АНДРЕЕВСКИЙ Сергей Аркадьевич
29.12.1847 (10.1.1848) – 9.11.1918
Поэт, переводчик, критик (статьи о Лермонтове, Баратынском, Достоевском, Некрасове), мемуарист; по профессии юрист; послужил прототипом персонажей в произведениях Боборыкина, М. Горького, Мережковского. Публикации в журналах «Вестник Европы», «Новое время», «Русская мысль» и др. Сборник «Стихотворения» (СПб., 1886; изд. 2-е, 1898). Книги «Литературные чтения» (СПб., 1891; 4-е изд. под назв. «Литературные очерки» – СПб., 1913), «Книга о смерти (Мысли и воспоминания)» (т. 1–2, Ревель; Берлин, 1922). Друг З. Гиппиус.
«Об Андреевском было множество разных мнений: в большинстве хороших, никогда особенно дурных. Почти все считали его „дилетантом“: художники – дилетантом в искусстве, адвокаты – в адвокатуре. Тут есть доля правды. Только „дилетантизм“ надо взять безмерно глубже, как дилетантизм в земном бытии; тогда, может быть, сквозь самую слабость этого навеки опечаленного человека мы увидим „необщее выражение“ его души.

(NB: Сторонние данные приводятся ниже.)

-- ==== Sys2Proof/Machine/RowOps.lean ====
section
/-! DEFINITION. What single rows of the table do with the operations of the units: actions of the schedule that are due, register accesses
with their answers, and outputs. -/

namespace Sys2Proof.Machine

/-! ### Actions (R53, R65, R89) -/

/-- Do `f` with the action of bay `b` on resource `r` at `step`, if it is due now (log entry 8). -/
def State.withDue (s : State) (b r step kind : Nat) (f : State → Act → State) : State :=
  match s.dueAct b r step kind with
  | some a => f s a
  | none => s

def State.moveAt (s : State) (b r step : Nat) : State := s.withDue b r step 1 fun s a => s.moveAct b a
def State.seAt (s : State) (b e step : Nat) : State := s.withDue b (0x100 + e) step 2 fun s a => s.seStart b a
def State.xferAt (s : State) (b ch step : Nat) : State := s.withDue b (0x104 + ch) step 3 fun s a => s.ddrXfer b a
def State.gateAt (s : State) (b p step : Nat) : State :=
  s.withDue b (0x1D0 + p) step 4 fun s a => if s.badWord b a.ofs then s.storeFault else s.gateAct b p (a.arg0 % 256)
def State.trdpAt (s : State) (b p step : Nat) : State :=
  s.withDue b (0x1D4 + p) step 5 fun s a => if s.badWord b a.ofs then s.storeFault else s.trdpAct b p (a.a1 % 256)
def State.notifyAt (s : State) (b step : Nat) : State := s.withDue b 0x1D8 step 6 fun s a => s.notifyAct b a

/-! ### Register accesses (R6 to R11, R197, R216) -/

/-- Drive out the word that an access answers. -/
def State.wordOut (_ : State) (x : Word × State) : State := x.2.emit (.word x.1)

/-- The master of a path can reach registers: every one but the debug port needs the derived clocks (log entry 50). -/
def State.reaches (s : State) (p : Path) : Bool := !s.stands || p = .tap

/-- A register read on a path, through the bus matrix. -/
def State.readOut (s : State) (p : Path) (a : Nat) : State :=
  let ask (s : State) : State := s.request (s.regReq .row p a none)
  if !s.reaches p then s
  else if let .host fn := p then s.memRequest fn.val true ask
  else ask s

/-- A register write on a path, through the bus matrix; a core's waits for its earlier stores, and one of BAR2 goes behind the function's
window accesses (R171, R229). Words fed to a halted core then execute. -/
def State.writeOut (s : State) (p : Path) (a : Nat) (w : Word) : State :=
  if !s.reaches p then s
  else if let .host fn := p then s.memRequest fn.val false fun s => s.hostWrite fn.val a w
  else (s.requestAfter (s.earlier (pathCore p).toList) (s.regReq .row p a (some w))).runFeeds

/-- The odometry registers whose read latches another: the unit position, the offset, the four axles (R365). -/
def odoLo (n : Nat) : Nat := if n = 0 then Reg.ODO_POS_LO else if n = 1 then Reg.ODO_OFFSET_LO else Reg.ODO_AXPOS_LO (n - 2)

/-- Core `c` reads SCC_CYCLE_LO (R186). -/
def State.cycleOut (s : State) (c : Nat) : State := s.wordOut (s.cycleLo c)

/-- A read of PEG_DQn (R230). -/
def State.dqOut (s : State) (n : Nat) : State := s.wordOut (s.popDq n)

/-! ### Debug and network -/

/-- DBG_CTLn.HALT_REQ is written (R507). -/
def State.haltRequest (s : State) (n : Nat) (on : Bool) : State := (s.putB (Fd.DBG_CTL_HALT_REQ n) on).showPending n

/-- TAP IDCODE: the identification register goes out (R500). -/
def State.idScan (s : State) : State := (s.setIr .idcode).emit (.tdo 0xB7480C6B 32)

/-- TX_RECORD of port `p`: as many granules as its DMA holds are looked at. -/
def State.txRecordRow (s : State) (p : Nat) : State := s.txRecord p ((s.macPort p).dma.length + 1)

end Sys2Proof.Machine
end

…В Андреевском, во всей его длинной, стройной фигуре, много изящества, много именно грации, женственной, природной, без всякого „мужского“ фатовства. Он это знает…Забегая ко мне постоянно – „на 17 минут!“, всегда затем отправляется „читать“. Неизвестно что, может быть, дело, может быть, Пушкина. Я не спрашиваю, смеемся, прощаемся. За эти семнадцать минут он уже успел рассказать все про себя – от важного до потери любимого кашне (впрочем, и это важно, кашне для него драгоценность!).
Подружились мы почти сразу. Не знаю, однако, назвать ли наши отношения „дружбой“? Хотя еще меньше – приятельством. Как ни странно, у этого человека, избалованного общим приветом, успехом, имеющего друзей, семью, наконец, любимую женщину, – не было „куда пойти“; с этим ощущением он и шел ко мне, и, думается, чувствовал себя чем-то вроде моей „подруги“. И подружество его было тесное, теплое, милое. Если, в первую голову, нужное ему самому, если мною он никогда особенно не интересовался, – то ведь нам обоим довольно было одного общего, неослабевающего, интереса: к нему самому, к С. А. Андреевскому.
…Андреевский не был честолюбив. Коренное „недоумение, с которым он открыл глаза“ и продолжал жить, лишало его силы, потребной для страсти честолюбия. Но он был тщеславен, – невинно, ибо откровенно. Радовался написанному или какой-нибудь своей речи, и ужасно был доволен, если это нравилось другим. При тонком вкусе к поэзии он не мог долго увлекаться своими стихами и вполне искренно „отрицал“ их (отдельные строчки любил, впрочем, вспоминать и повторять). Да в стихах и не удавалось ему коснуться самого своего важного.
Сергей Андреевский
…Слово „эстет“, особенно в позднейшем понимании, не подходит к Андреевскому. Он – очень сын своего времени: его эстетизм – скорее „романтика“. Принято думать, что чуть не вся современность второй половины 19 века была реалистичной. Но романтика живуча, а идеализм умеет принимать всякие формы…Но Андреевский носил в себе не зерно романтизма-эстетизма, – он был романтик по преимуществу. Он в самом деле не видел разницы между своей речью, судебной или застольной, и, скажем, своим очерком о Лермонтове; сборником речей гордился как собранием поэм. На суде мне пришлось слышать его только раз. Высокая фигура, красиво-резкий профиль на белом фоне окна и – речь, такая же простая, как чтение Пушкина в комнате. Речи его, среди адвокатов, так и звались „поэтическими“. Андреевский любил вспоминать, что одну из них прямо начал двустишием:
Пассивность романтизма, с налетом как бы скепсиса, приближали Андреевского, с виду, к „эстетству“. Но то, что казалось скепсисом, не было ли только внешним отражением его недоуменной, вечной прикованности к загадкам жизни и смерти? А по существу, этот адвокат-поэт не остался ли романтиком, настоящим сыном своего времени? За его порог он так и не переступил. Политика и общественность его никогда не интересовали (чем он даже хвастался), но и в искусстве он не заметил движения жизни. Перелом 90–900-х годов оставил его добродушно-равнодушным. В период расцвета новой поэзии (хорошей или дурной, не в том дело) он написал статью о „смерти рифмы“, носился с мыслью, что всякие стихи вообще кончены. Не говоря о Блоке и позднейших, он никогда не считал „поэтами“ ни Сологуба, ни Брюсова, ни Бальмонта…» (З. Гиппиус. Все непонятно).